Dataset entries:
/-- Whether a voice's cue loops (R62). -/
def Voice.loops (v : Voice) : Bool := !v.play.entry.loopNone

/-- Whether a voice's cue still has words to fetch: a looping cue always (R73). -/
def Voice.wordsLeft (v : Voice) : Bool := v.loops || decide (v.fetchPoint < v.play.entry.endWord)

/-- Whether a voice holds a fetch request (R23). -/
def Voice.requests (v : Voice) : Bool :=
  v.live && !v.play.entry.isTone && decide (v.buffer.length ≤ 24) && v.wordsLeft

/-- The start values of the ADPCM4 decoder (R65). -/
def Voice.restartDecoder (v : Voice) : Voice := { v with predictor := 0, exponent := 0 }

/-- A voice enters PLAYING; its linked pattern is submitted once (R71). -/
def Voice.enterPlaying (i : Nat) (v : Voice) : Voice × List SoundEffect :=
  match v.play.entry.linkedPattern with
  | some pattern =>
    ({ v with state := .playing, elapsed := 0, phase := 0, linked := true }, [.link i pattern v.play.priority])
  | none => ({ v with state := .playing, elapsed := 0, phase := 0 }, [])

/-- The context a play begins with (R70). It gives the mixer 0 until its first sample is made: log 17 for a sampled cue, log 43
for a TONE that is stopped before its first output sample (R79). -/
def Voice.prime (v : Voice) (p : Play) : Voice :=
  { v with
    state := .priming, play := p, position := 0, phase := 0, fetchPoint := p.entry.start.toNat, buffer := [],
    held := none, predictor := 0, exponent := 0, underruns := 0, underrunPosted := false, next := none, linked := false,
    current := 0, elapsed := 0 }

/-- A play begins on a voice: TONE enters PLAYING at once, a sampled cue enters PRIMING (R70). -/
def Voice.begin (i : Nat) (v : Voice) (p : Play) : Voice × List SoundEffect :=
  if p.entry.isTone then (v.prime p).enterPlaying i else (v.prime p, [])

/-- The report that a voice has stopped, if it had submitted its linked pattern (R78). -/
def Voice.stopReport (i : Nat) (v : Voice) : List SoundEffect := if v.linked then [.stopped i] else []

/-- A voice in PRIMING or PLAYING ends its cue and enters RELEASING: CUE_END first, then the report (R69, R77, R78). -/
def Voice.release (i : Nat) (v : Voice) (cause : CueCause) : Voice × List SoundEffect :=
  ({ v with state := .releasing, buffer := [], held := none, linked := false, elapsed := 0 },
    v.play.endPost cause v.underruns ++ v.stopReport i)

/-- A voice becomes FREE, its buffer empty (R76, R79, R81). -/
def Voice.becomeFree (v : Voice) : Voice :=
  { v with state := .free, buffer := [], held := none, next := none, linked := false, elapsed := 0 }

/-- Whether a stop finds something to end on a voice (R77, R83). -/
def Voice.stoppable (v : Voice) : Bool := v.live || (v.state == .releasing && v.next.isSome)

What needs to be done »
The records above should be restated word for word, please.

Solution for this problem »
/-- Whether a voice's cue loops (R62). -/
def Voice.loops (v : Voice) : Bool := !v.play.entry.loopNone

/-- Whether a voice's cue still has words to fetch: a looping cue always (R73). -/
def Voice.wordsLeft (v : Voice) : Bool := v.loops || decide (v.fetchPoint < v.play.entry.endWord)

/-- Whether a voice holds a fetch request (R23). -/
def Voice.requests (v : Voice) : Bool :=
  v.live && !v.play.entry.isTone && decide (v.buffer.length ≤ 24) && v.wordsLeft

/-- The start values of the ADPCM4 decoder (R65). -/
def Voice.restartDecoder (v : Voice) : Voice := { v with predictor := 0, exponent := 0 }

/-- A voice enters PLAYING; its linked pattern is submitted once (R71). -/
def Voice.enterPlaying (i : Nat) (v : Voice) : Voice × List SoundEffect :=
  match v.play.entry.linkedPattern with
  | some pattern =>
    ({ v with state := .playing, elapsed := 0, phase := 0, linked := true }, [.link i pattern v.play.priority])
  | none => ({ v with state := .playing, elapsed := 0, phase := 0 }, [])

/-- The context a play begins with (R70). It gives the mixer 0 until its first sample is made: log 17 for a sampled cue, log 43
for a TONE that is stopped before its first output sample (R79). -/
def Voice.prime (v : Voice) (p : Play) : Voice :=
  { v with
    state := .priming, play := p, position := 0, phase := 0, fetchPoint := p.entry.start.toNat, buffer := [],
    held := none, predictor := 0, exponent := 0, underruns := 0, underrunPosted := false, next := none, linked := false,
    current := 0, elapsed := 0 }

/-- A play begins on a voice: TONE enters PLAYING at once, a sampled cue enters PRIMING (R70). -/
def Voice.begin (i : Nat) (v : Voice) (p : Play) : Voice × List SoundEffect :=
  if p.entry.isTone then (v.prime p).enterPlaying i else (v.prime p, [])

/-- The report that a voice has stopped, if it had submitted its linked pattern (R78). -/
def Voice.stopReport (i : Nat) (v : Voice) : List SoundEffect := if v.linked then [.stopped i] else []

/-- A voice in PRIMING or PLAYING ends its cue and enters RELEASING: CUE_END first, then the report (R69, R77, R78). -/
def Voice.release (i : Nat) (v : Voice) (cause : CueCause) : Voice × List SoundEffect :=
  ({ v with state := .releasing, buffer := [], held := none, linked := false, elapsed := 0 },
    v.play.endPost cause v.underruns ++ v.stopReport i)

/-- A voice becomes FREE, its buffer empty (R76, R79, R81). -/
def Voice.becomeFree (v : Voice) : Voice :=
  { v with state := .free, buffer := [], held := none, next := none, linked := false, elapsed := 0 }

/-- Whether a stop finds something to end on a voice (R77, R83). -/
def Voice.stoppable (v : Voice) : Bool := v.live || (v.state == .releasing && v.next.isSome)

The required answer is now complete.